Collect every line below that contains the word "reduxNode".

[[ RECORDS open ]]

-- ==== Sys2Proof/Machine/Lanes.lean ====
section
/-! DEFINITION. Lane instructions (R103, R123 to R127). -/

namespace Sys2Proof.Machine

open Sys2Proof

/-- Values by lane set: a scalar destination keeps those of the highest-numbered set of each home warp (R41, R207). -/
def State.lastSets (s : State) (t : Nat) (code : BitVec 8) (sets : List (List (Nat × Nat))) : List (Nat × Nat) :=
  if isScalar code then
    sets.flatten.map fun e =>
      let mine := sets.filter fun l => l.any fun f => (s.team t).warpOf f.1 == (s.team t).warpOf e.1
      (e.1, agreed ((mine.getLastD []).map Prod.snd))
  else sets.flatten

/-- The thread of a set at a home lane. -/
def State.atLane (s : State) (t : Nat) (set : List Nat) (l : Int) : Option Nat :=
  set.find? fun i => ((s.team t).hlane i : Int) == l

/-! ### SHFL (R123) -/

/-- The home lane read: modes 0 idx, 1 up, 2 down, 3 xor. -/
def shflLane (mode l b : Nat) : Int :=
  match mode with
  | 0 => b
  | 1 => (l : Int) - b
  | 2 => (l : Int) + b
  | _ => (l ^^^ b : Nat)
/-- SHFL of one lane set: each thread's value and predicate. -/
def State.shflSet (s : State) (w : FA) (t : Nat) (set : List Nat) : List (Nat × Nat × Bool) :=
  set.map fun i =>
    let b := s.src t i w.sb w.sc 1
    match s.atLane t set (shflLane w.ctl10.toNat ((s.team t).hlane i) b) with
    | some j => (i, s.fa w t j, true)
    | none => (i, s.fa w t i, false)
def execShfl (w : FA) (s : State) : Host.Outcome State Fault Refusal :=
  simple (.shfl w) w.c (fun s k ex =>
    let rs := (s.laneSets k.team ex).map fun l => s.shflSet w k.team l
    let s := s.putSets k.team w.dst (tyRegs w.ty) (rs.map fun l => l.map fun r => (r.1, r.2.1))
    rs.flatten.foldl (fun (s : State) (r : Nat × Nat × Bool) => s.putPred k.team r.1 w.ctl42 r.2.2) s) s

/-! ### VOTE (R124) -/

/-- The vote of a thread. -/
def State.vote (s : State) (w : FA) (t i : Nat) : Bool := (s.thread t i).pred w.sc20 != w.sc.getLsbD 3
/-- A mask of the lanes 32g to 32g + 31 of threads. -/
def laneMask (m : Team) (g : Nat) (is : List Nat) : Nat :=
  is.foldl (fun a i => if m.hlane i / 32 = g then a ||| 2 ^ (m.hlane i % 32) else a) 0
/-- VOTE of one lane set: the value of d and the predicate. -/
def State.voteSet (s : State) (w : FA) (t : Nat) (set : List Nat) : Nat × Bool :=
  let vs := set.map (s.vote w t)
  let b := match w.ctl10.toNat with
    | 0 => vs.any id
    | 1 => vs.all id
    | _ => vs.all id || vs.all (!·)
  if w.ctl10 = 3 then (laneMask (s.team t) (w.ctl.extractLsb' 2 2).toNat (set.filter (s.vote w t)), false)
  else (b.toNat, b)
def execVote (w : FA) (s : State) : Host.Outcome State Fault Refusal :=
  simple (.vote w) w.c (fun s k ex =>
    let rs := (s.laneSets k.team ex).map fun l => (l, s.voteSet w k.team l)
    let s := s.putSets k.team w.dst 1 (rs.map fun r => r.1.map fun i => (i, r.2.1))
    if w.ctl10 = 3 then s
    else rs.foldl (fun (s : State) (r : List Nat × Nat × Bool) =>
      r.1.foldl (fun (s : State) (i : Nat) => s.putPred k.team i w.sc64 r.2.2) s) s) s

/-! ### REDUX (R125) -/

/-- A leaf as read. -/
def reduxLeaf (w : FA) (v : Nat) : Nat :=
  if tyFloat w.ty then
    (let f := fmOf w.ty; if f.isNan v then f.nan else f.flush (ftzOf w) v)
  else v % 2 ^ tyBits w.ty
/-- A node. -/
def reduxNode (w : FA) (a b : Nat) : Nat :=
  let f := fmOf w.ty
  match w.sc20.toNat with
  | 0 => if tyFloat w.ty then f.add (rmOf w) (ftzOf w) a b else (a + b) % 2 ^ tyBits w.ty
  | 1 => if tyFloat w.ty then f.minmax false (ftzOf w) a b
    else ibits (min (intOf w.ty a) (intOf w.ty b)) (tyBits w.ty)
  | 2 => if tyFloat w.ty then f.minmax true (ftzOf w) a b
    else ibits (max (intOf w.ty a) (intOf w.ty b)) (tyBits w.ty)
  | 3 => a &&& b
  | 4 => a ||| b
  | _ => a ^^^ b
/-- The canonical tree over 2^n leaves from a lane: an absent subtree passes the other through (R99, R125). -/
def canonTree (f : Nat → Nat → Nat) (leaf : Nat → Option Nat) : Nat → Nat → Option Nat
  | 0, l => leaf l
  | n + 1, l =>
    match canonTree f leaf n l, canonTree f leaf n (l + 2 ^ n) with
    | some a, some b => some (f a b)
    | some a, none => some a
    | none, r => r
/-- REDUX of one lane set. -/
def State.reduxSet (s : State) (w : FA) (t : Nat) (set : List Nat) : Nat :=
  let leaf := fun (l : Nat) => (s.atLane t set l).map fun i => reduxLeaf w (s.fa w t i)
  fillTy w.ty ((canonTree (reduxNode w) leaf 7 0).getD 0)
def execRedux (w : FA) (s : State) : Host.Outcome State Fault Refusal :=
  simple (.redux w) w.c (fun s k ex =>
    let rs := (s.laneSets k.team ex).map fun l => l.map fun i => (i, s.reduxSet w k.team l)
    s.issueResults k w.c w.dst (tyRegs w.ty)
      ((s.lastSets k.team w.dst rs).map fun e => (e.1, some e.2, none))) s

/-! ### MATCH and V2S (R126, R127) -/

/-- MATCH of one lane set: each thread's mask, and whether all hold one value. -/
def State.matchSet (s : State) (w : FA) (t : Nat) (set : List Nat) : List (Nat × Nat) × Bool :=
  (set.map fun i => (i, laneMask (s.team t) w.ctl10.toNat (set.filter fun j => s.fa w t j == s.fa w t i)),
   set.all fun j => s.fa w t j == s.fa w t (set.headD 0))
def execMatchLanes (w : FA) (s : State) : Host.Outcome State Fault Refusal :=
  simple (.matchLanes w) w.c (fun s k ex =>
    let rs := (s.laneSets k.team ex).map fun l => s.matchSet w k.team l
    let same := fun (i : Nat) => rs.any fun r => r.2 && r.1.any fun e => e.1 == i
    s.issueResults k w.c w.dst 1 ((s.lastSets k.team w.dst (rs.map Prod.fst)).map fun e =>
      (e.1, some e.2, some (w.ctl42, same e.1)))) s

/-- V2S of one lane set. -/
def State.v2sSet (s : State) (w : FA) (t : Nat) (set : List Nat) : Nat :=
  let lead := set.headD 0
  match s.atLane t set (s.src t lead w.sb w.sc 1) with
  | some i => s.fa w t i
  | none => s.fa w t lead
def execV2s (w : FA) (s : State) : Host.Outcome State Fault Refusal :=
  simple (.v2s w) w.c (fun s k ex =>
    let rs := (s.laneSets k.team ex).map fun l => l.map fun i => (i, s.v2sSet w k.team l)
    s.issueResults k w.c w.dst (tyRegs w.ty)
      ((s.lastSets k.team w.dst rs).map fun e => (e.1, some e.2, none))) s

end Sys2Proof.Machine
end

[[ RECORDS closed ]]

- **RESPONSE BELOW**:
def reduxNode (w : FA) (a b : Nat) : Nat :=
  fillTy w.ty ((canonTree (reduxNode w) leaf 7 0).getD 0)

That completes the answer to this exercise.